BEGIN
/-- A write of a register in a die window, once it has reached the die. -/
def State.writeDieReg (s : State) (req : Requester) (n : RegName) (i : Nat) (v : Word) : State :=
  match n with
  | .FM_QUOIN => s.writeQuoin i v
  | .OPC | .SLUG => if i / 16384 % 2 = 1 then s else s.writeStage (i / 32768) (i / 512 % 32) (i % 512) v
  | .WIT_CMD => s.writeWitCmd i v []
  | .WIT_HORIZON => s.wr n i (atLeast Fld.WIT_HORIZON_HORIZON 100 (n.written (s.rd n i) v))
  | .WIT_CHCFG => s.wr n i (cap2 Fld.WIT_CHCFG_TAINT_RESP (n.written (s.rd n i) v))
  | .MC_CMD => s.busMcCmd i v
  | .MC_CTRL => s.writeMcCtrl i v
  | .MC_VCFG => if i < 4 then s.swWrite n i v else s
  | .HP_CTRL => s.wr n i (atLeast Fld.HP_CTRL_JOB_TIMEOUT 5 (n.written (s.rd n i) v))
  | .SN_CORE_RELEASE => s.writeCoreRelease req i v
  | .SN_WDT_KICK => s.writeKick req (i / 4) (i % 4) v
  | .SN_VECTOR => s.sentryWrite req fun s => s.wr n i (v &&& ~~~ 3#32)
  | .SN_TVEC => s.sentryWrite req fun s => s.wr n i (v &&& ~~~ 0xFF#32)
  | .SN_WDT => s.sentryWrite req fun s => s.wr n i (atLeast Fld.SN_WDT_PERIOD_MS 10 (n.written (s.rd n i) v))
  | .SN_TRAP | .SN_TRAP_ADDR | .SN_FAULT => s.sentryWrite req fun s => s.swWrite n i v
  | .OB_CNT => s.writeCnt (i / 1024) (i % 1024) v 0
  | .OB_CHAIN => s.writeChain (i / 16) (i % 16) v
  | .OB_WATCH_CFG => s.writeWatch (i / 16) (i % 16) false v
  | .OB_WATCH_PERIOD => s.writeWatch (i / 16) (i % 16) true v
  | .OB_PREC_PTR => s.writePrecPtr i v
  | _ => s.writeRegionReg n i v

/-- A write of BT_CTRL by a core of die 0: each 1 acts (R285, R289, R296). Whether the CONFIRMED chunk programs is free. -/
def State.writeBtCtrl (s : State) (req : Requester) (v : Word) : State :=
  if !fromDie0 req then s.bootReject
  else
    let s := if Fld.BT_CTRL_CONFIRM.of v = 1 then s.freshBit.2.confirm s.freshBit.1 else s
    let s := if Fld.BT_CTRL_CHECK.of v = 1 then s.checkStart (decide (Fld.BT_CTRL_CHECK_SLOT.of v = 1)) else s
    if Fld.BT_CTRL_RECOPY.of v = 1 then s.recopy (Fld.BT_CTRL_RECOPY_DIE.of v) else s

/-- A write of KU_CMD where the command carries no outcome: what the vault devices do is free. -/
def State.busKuCmd (s : State) (req : Requester) (v : Word) : State :=
  if !fromDie0 req ∨ Fld.KU_CMD_OP.of v ≠ 1 then s.writeKuCmd req v [] [] []
  else { s with free := s.free + 2 }.writeKuCmd req v (Config.freeWrites s.free) (Config.freeWrites (s.free + 1)) (Config.freeBlocks s.free)

/-- RC_WDT_ESC: fields of absent dies take nothing (R8), and 0b11 stores 0b10. -/
def State.writeWdtEsc (s : State) (v : Word) : State :=
  let field (d : Nat) : Nat := if s.present d then (fun x => if x = 3 then 2 else x) (bitsOf v.toNat (2 * d) 2) * 2 ^ (2 * d) else 0
  s.wr .RC_WDT_ESC 0 (BitVec.ofNat 32 (((List.range 8).map field).foldl (· + ·) 0))

/-- A write by a core of die 0 only; any other is discarded in silence (R386). -/
def State.die0Write (s : State) (req : Requester) (f : State → State) : State := if fromDie0 req then f s else s

/-- A write that a core of die 0 makes; any other is discarded with 0xB005 (R427). -/
def State.guardWrite (s : State) (req : Requester) (f : State → State) : State := if fromDie0 req then f s else s.gdReject

/-- A write that a core of die 0 makes; any other is discarded with 0xC007 (R402). -/
def State.ralverWrite (s : State) (req : Requester) (f : State → State) : State := if fromDie0 req then f s else s.rvReject

/-- A write of a register of the boot block, the fuses and the key units. -/
def State.writeRootReg (s : State) (req : Requester) (n : RegName) (i : Nat) (v : Word) : State :=
  match n with
  | .BT_CTRL => s.writeBtCtrl req v
  | .BT_STATUS | .BT_CONFIRM | .BT_RETRY | .BT_SLOT_A | .BT_SLOT_B | .BT_SLOTFLAGS | .BT_CHECK | .BT_FAULT | .BT_LOCK =>
    s.sentryWrite req fun s => s.swWrite n i v
  | .FU_CMD => s.writeFuCmd req v
  | .FU_WDATA => s.writeFuWdata req v
  | .KU_CMD => s.busKuCmd req v
  | .KU_CTRL => s.writeKuCtrl req v
  | .KU_ARG => s.writeKuArg req v
  | _ => s.swWrite n i v

/-- A write of a register of the inbox, the mailbox, the guard or the folio. -/
def State.writeGuardReg (s : State) (req : Requester) (n : RegName) (i : Nat) (v : Word) : State :=
  match n with
  | .HI_FW_BASE => s.die0Write req fun s => if s.inbox.slots = [] then s.wr n i (v &&& ~~~ 0xFFF#32) else s
  | .HI_FW_RES0 | .HI_FW_RES1 | .MB_CTRL | .MB_OUTBOX => s.die0Write req fun s => s.swWrite n i v
  | .HI_FW_DONE => s.freshBit.2.writeFwDone req v { linkOk := s.freshBit.1 }
  | .MB_INLEN => s.writeInlen req v
  | .MB_OUTLEN => s.writeOutlen req v
  | .GD_CTRL => s.guardWrite req fun s => s.writeGdCtrl v
  | .GD_SRC_CFG => s.guardWrite req fun s => s.writeSrcCfg i v
  | .GD_CMD => s.writeGdCmd req v
  | .GD_ARG => s.guardWrite req fun s => s.wr n i (v &&& ~~~ 0xFFF#32)
  | .FO_BASE => s.guardWrite req fun s => s.writeFoBase v
  | .FO_SIZE => s.guardWrite req fun s => s.writeFoSize v
  | .FO_CTRL => s.guardWrite req fun s => s.writeFoCtrl v
  | .FO_CMD => s.writeFoCmd req v
  | .FO_ARG => s.guardWrite req fun s => s.wr n i (v &&& ~~~ 0xF#32)
  | .FO_STATUS | .FO_SEQ | .FO_SEQ_NEXT | .FO_CMD_STATUS => s.guardWrite req fun s => s.swWrite n i v
  | _ => s.writeRootReg req n i v

/-- A write of a package register in PLAT or AON. -/
def State.writePlatReg (s : State) (req : Requester) (n : RegName) (i : Nat) (v : Word) : State :=
  match n with
  | .EPOCH_GO => s.writeEpochGo v
  | .RP_LINE => s.writeRpLine i v
  | .RP_CLIENT => if i < 8 * s.nDies then s.wr n i v else s
  | .PG_CTRL => s.writePgCtrl i v
  | .FQ_POP => s.when (s.present i) fun s => s.writePop i v
  | .FQ_STATUS | .FQ_CTRL => s.when (s.present i) fun s => s.swWrite n i v
  | .RC_DIE_RESET => s.writeDieReset v
  | .RC_WDT_ESC => s.writeWdtEsc v
  | _ => s.writeGuardReg req n i v

/-- A write of a register of a master port or of the XIP window. -/
def State.writePortReg (s : State) (n : RegName) (i : Nat) (v : Word) : State :=
  match n with
  | .MP_CTRL => s.writeMpCtrl i v
  | .MP_QBASE => s.writeQbase i v
  | .MP_QCTL => s.writeQctl i v
  | .MP_QPTR => s.writeQptr i v
  | .XIP_CTRL => s.writeXipCtrl v
  | .XIP_BASE => s.writeXipAddr n 0xFFF v
  | .XIP_TADDR => s.writeXipAddr n 0x1FF v
  | _ => s.swWrite n i v

/-- A write of a register in HIF (R349, R386). -/
def State.writeHifReg (s : State) (n : RegName) (i : Nat) (v : Word) : State :=
  match n with
  | .HI_CTX_LO => if s.flag Fld.HI_CTX_CTRL_EN 0 then s else s.wr n i (v &&& ~~~ 0xFFF#32)
  | .HI_CTX_HI => if s.flag Fld.HI_CTX_CTRL_EN 0 then s else s.wr n i v
  | .HI_CTX_CTRL => s.writeCtxCtrl v
  | _ => s.swWrite n i v

/-- A write of a function page's register (R347, R354, R363): FN registers other than FN_ACTRL are discarded while EN = 1. -/
def State.writePageReg (s : State) (n : RegName) (i : Nat) (v : Word) : State :=
  match n with
  | .SQ_TAIL => s.writeBell (i / 128) (i % 128) false v
  | .CQ_HEAD => s.writeBell (i / 128) (i % 128) true v
  | .FN_ACTRL => s.writeActrl i v
  | .FN_ASQ_LO | .FN_ACQ_LO => if s.flag Fld.FN_ACTRL_EN i then s else s.wr n i (v &&& ~~~ 0xFFF#32)
  | _ => if s.flag Fld.FN_ACTRL_EN i then s else s.swWrite n i v

/-- A write of a register in RLV (R402). -/
def State.writeRvReg (s : State) (req : Requester) (n : RegName) (i : Nat) (v : Word) : State :=
  match n with
  | .RV_CMD => s.writeRvCmd req v
  | .RV_TXPTR => s.writeRvTxptr req v
  | .RV_CTRL | .RV_RXPTR => s.ralverWrite req fun s => s.swWrite n i v
  | .RV_TXBASE | .RV_RXBASE => s.ralverWrite req fun s => s.wr n i (v &&& ~~~ 0xFFF#32)
  | _ => s.swWrite n i v

/-! ## Reads -/

/-- A read of a register in a die window, once it has reached the die. -/
def State.readDieReg (s : State) (req : Requester) (n : RegName) (i : Nat) : Word × State :=
  match n with
  | .CH_LASTOP => s.readLastop i
  | .CH_RESET => (Fld.CH_RESET_HRST_LEVEL.put (s.rd n i) (b2n !(s.ch i).hrst), s)
  | .SHAPE_DATA => s.readShapeData i
  | .FM_BIND => (s.rd .BIND_STG (2 * i), s)
  | .FM_BIND_EFF => (BitVec.ofNat 32 (s.bindEffWord i), s)
  | .OPC | .SLUG => (s.formeRead i, s)
  | .FM_LSINFO => s.readLsinfo i
  | .WIT_STATUS => (s.witStatus i, s)
  | .WIT_OCC => (s.witOcc i, s)
  | .WIT_CHSTAT => (s.witChstat i, s)
  | .WIT_CONSUMED => s.readConsumed i
  | .TD_STATE => (Fld.TD_STATE_LOCKED.put (s.rd n i) (b2n (s.treeLocked (i / 256) (i % 256))), s)
  | .HP_STATUS => (Fld.HP_STATUS_QUEUED.put (s.rd n i) (min 255 (s.jobsAt i).length), s)
  | .HP_STALE | .HP_MIGRATED | .OB_PREC_LOST => s.readClear n i
  | .OB_CNT => s.readCnt req (i / 1024) (i % 1024)
  | .OB_SNAP => (s.readSnap req i, s)
  | .WIT_CMD | .MC_CMD | .SN_WDT_KICK => (0, s)
  | _ => (s.rd n i, s)

/-- A read of a package register; `checkFails` says that the entry under FQ_HEAD0 fails its check (R213). -/
def State.readPlatReg (s : State) (req : Requester) (n : RegName) (i : Nat) (checkFails : Bool) : Word × State :=
  match n with
  | .RP_LINE => (s.lineWord i, s)
  | .PG_CTRL => (Fld.PG_CTRL_ARM.put (s.rd n i) (s.getF Fld.PG_STATUS_ARMED i), s)
  | .PG_STATUS => (s.gateWord i, s)
  | .FQ_STATUS => (if s.present i then s.readFqStatus i else 0, s)
  | .FQ_HEAD0 => if s.present i then s.readHead0 i checkFails else (0, s)
  | .FU_STATUS => (s.readFuStatus, s)
  | .KU_BIND_NONCE => if i = 0 then s.readBindNonce else (s.rd n i, s)
  | .GD_UNLOCK_NONCE => if i = 0 then s.readUnlockNonce else (s.rd n i, s)
  | .GD_SRC_CNT => s.readSrcCnt i
  | .GD_SRC_CFG => (if s.sourcePresent i then s.rd n i else 0, s)
  | .FO_SEQ => s.readFoSeq
  | .HI_FW_TAKE => s.readTake req
  | .MB_STATUS => (BitVec.ofNat 32 (s.mbStatus + 2 ^ 8 * b2n s.mbx.quad), s)
  | .EPOCH_GO | .FQ_POP | .RC_DIE_RESET | .BT_CTRL | .FU_CMD | .KU_CMD | .GD_CMD | .FO_CMD | .HI_FW_DONE => (0, s)
  | _ => (s.rd n i, s)

/-- A read of a register in AON. -/
def State.readAonReg (s : State) (n : RegName) (i : Nat) : Word × State :=
  match n with
  | .RV_CSEQ => if i = 0 then s.readCseq else (s.rd n i, s)
  | _ => (s.rd n i, s)

/-- A read of a register in HIF or RLV: RV_CMD and the doorbells read zero (R17, R347). -/
def State.readSideReg (s : State) (n : RegName) (i : Nat) : Word × State :=
  match n with
  | .SQ_TAIL | .CQ_HEAD | .RV_CMD => (0, s)
  | _ => (s.rd n i, s)

/-! ## From an address to a register -/

/-- An offset of BAR0 for which no rule says what an unlisted offset reads (notes/assumptions/8.md): the package blocks other
than the master ports, the guard and the folio, and the parts of a die window outside R81, R126, R164, R197, R226, R443. -/
def silentOffset (a : Nat) : Bool :=
  if a < 0x100000 then
    !((decide (0x5000 ≤ a) && decide (a < 0x5C00)) || (decide (0xC000 ≤ a) && decide (a < 0xC900)))
  else
    let o := a % 0x100000
    decide (a < 0x900000) && ((decide (0x8000 ≤ o) && decide (o < 0x10000)) || (decide (0x11000 ≤ o) && decide (o < 0x40000)) ||
      (decide (0xC0000 ≤ o) && decide (o < 0xE0000)))

/-- What an unlisted offset reads. -/
def State.readUnlisted (s : State) (a : Nat) : Word × State := if silentOffset a then s.fresh else (0, s)

/-- The requester reaches the function pages: only PCIe does (R378). -/
def reachesPages (req : Requester) : Bool := decide (req = .pf)

/-- A write of a register at its place (R16: aligned, 32 bits). -/
def State.writeAt (s : State) (req : Requester) (a : Nat) (v : Word) : State :=
  match decodeAddr a with
  | none =>
    match windowDie a with
    | some d => s.dieAccess req d id
    | none => if 0x5800 ≤ a ∧ a < 0x5C00 then s.dieAccess req 1 id else s
  | some r =>
    if bar2Base ≤ a then
      s.when (reachesPages req && s.hifLive && s.fnLive ((a - bar2Base) / 0x1000)) fun s => s.writePageReg r.name r.i v
    else match r.name.dom with
      | .const => s
      | .die _ => s.dieAccess req ((windowDie a).getD 0) fun s => s.writeDieReg req r.name r.i v
      | .plat => s.platAccess req fun s => s.writePlatReg req r.name r.i v
      | .aon => s.aonAccess req fun s => s.writePlatReg req r.name r.i v
      | .port => s.portAccess req (if 0x5800 ≤ a then 2 else 0) fun s => s.writePortReg r.name r.i v
      | Dom.hif => s.hifAccess req fun s => s.writeHifReg r.name r.i v
      | .rlv => s.rlvAccess req fun s => s.writeRvReg req r.name r.i v

/-- A read of a register at its place; none where the requester gets no answer. -/
def State.readAt (s : State) (req : Requester) (a : Nat) (checkFails : Bool) : Option Word × State :=
  match decodeAddr a with
  | none =>
    match windowDie a with
    | some d => s.dieFetch req d fun s => s.readUnlisted a
    | none =>
      if 0x5800 ≤ a ∧ a < 0x5C00 then s.dieFetch req 1 fun s => (0, s)
      else s.aonFetch req fun s => if a < 0x1000000 then s.readUnlisted a else s.fresh
  | some r =>
    if bar2Base ≤ a then
      if reachesPages req && s.hifLive && s.fnLive ((a - bar2Base) / 0x1000) then fetched (s.readSideReg r.name r.i) else (none, s)
    else match r.name.dom with
      | .const => s.aonFetch req fun s => (s.rd r.name r.i, s)
      | .die _ => s.dieFetch req ((windowDie a).getD 0) fun s => s.readDieReg req r.name r.i
      | .plat => s.platFetch req fun s => s.readPlatReg req r.name r.i checkFails
      | .aon => s.aonFetch req fun s => s.readAonReg r.name r.i
      | .port => s.portFetch req (if 0x5800 ≤ a then 2 else 0) fun s => (s.rd r.name r.i, s)
      | Dom.hif => s.hifFetch req fun s => s.readSideReg r.name r.i
      | .rlv => s.rlvFetch req fun s => s.readSideReg r.name r.i

/-- A read of `n` bytes at any byte address (R16): one whole-register read, with its side effects, of each register it covers, of which
it returns the addressed bytes. -/
def busRead (read : State → Nat → Word × State) (s : State) (a n : Nat) : List Byte × State :=
  let k := min n (4 - a % 4)
  let r := read s (a / 4 * 4)
  let low := sliceB (leBytes 4 r.1.toNat) (a % 4) k
  if n ≤ k then (low, r.2)
  else
    let t := read r.2 (a / 4 * 4 + 4)
    (low ++ sliceB (leBytes 4 t.1.toNat) 0 (n - k), t.2)

/-- A read of 32 bits. -/
def busWord (read : State → Nat → Word × State) (s : State) (a : Nat) : Word × State :=
  let r := busRead read s a 4
  (BitVec.ofNat 32 (ofLe r.1), r.2)

/-- A write of a word of a function's MSI-X table (Table 12.3). -/
def State.writeMsix (s : State) (f w : Nat) (v : Word) : State :=
  let v := if w % 4 = 3 then v.toNat % 2 else if w % 4 = 0 then v.toNat / 4 * 4 else v.toNat
  let s := s.modHif fun h => { h with msix := Tbl.set h.msix (128 * f + w) v (if w % 4 = 3 then 1 else 0) }
  if w % 4 = 3 ∧ v = 0 ∧ bitOf (Tbl.get s.hif.pba f 0) (w / 4) then
    (s.modHif fun h => { h with pba := Tbl.set h.pba f (Tbl.get h.pba f 0 - 2 ^ (w / 4)) 0 }).emit (.msix f (w / 4))
  else s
END
**What to produce**
From the data above, gather every line that includes the word "aonFetch".

**Answer below**
      else s.aonFetch req fun s => if a < 0x1000000 then s.readUnlisted a else s.fresh
      | .const => s.aonFetch req fun s => (s.rd r.name r.i, s)
      | .aon => s.aonFetch req fun s => s.readAonReg r.name r.i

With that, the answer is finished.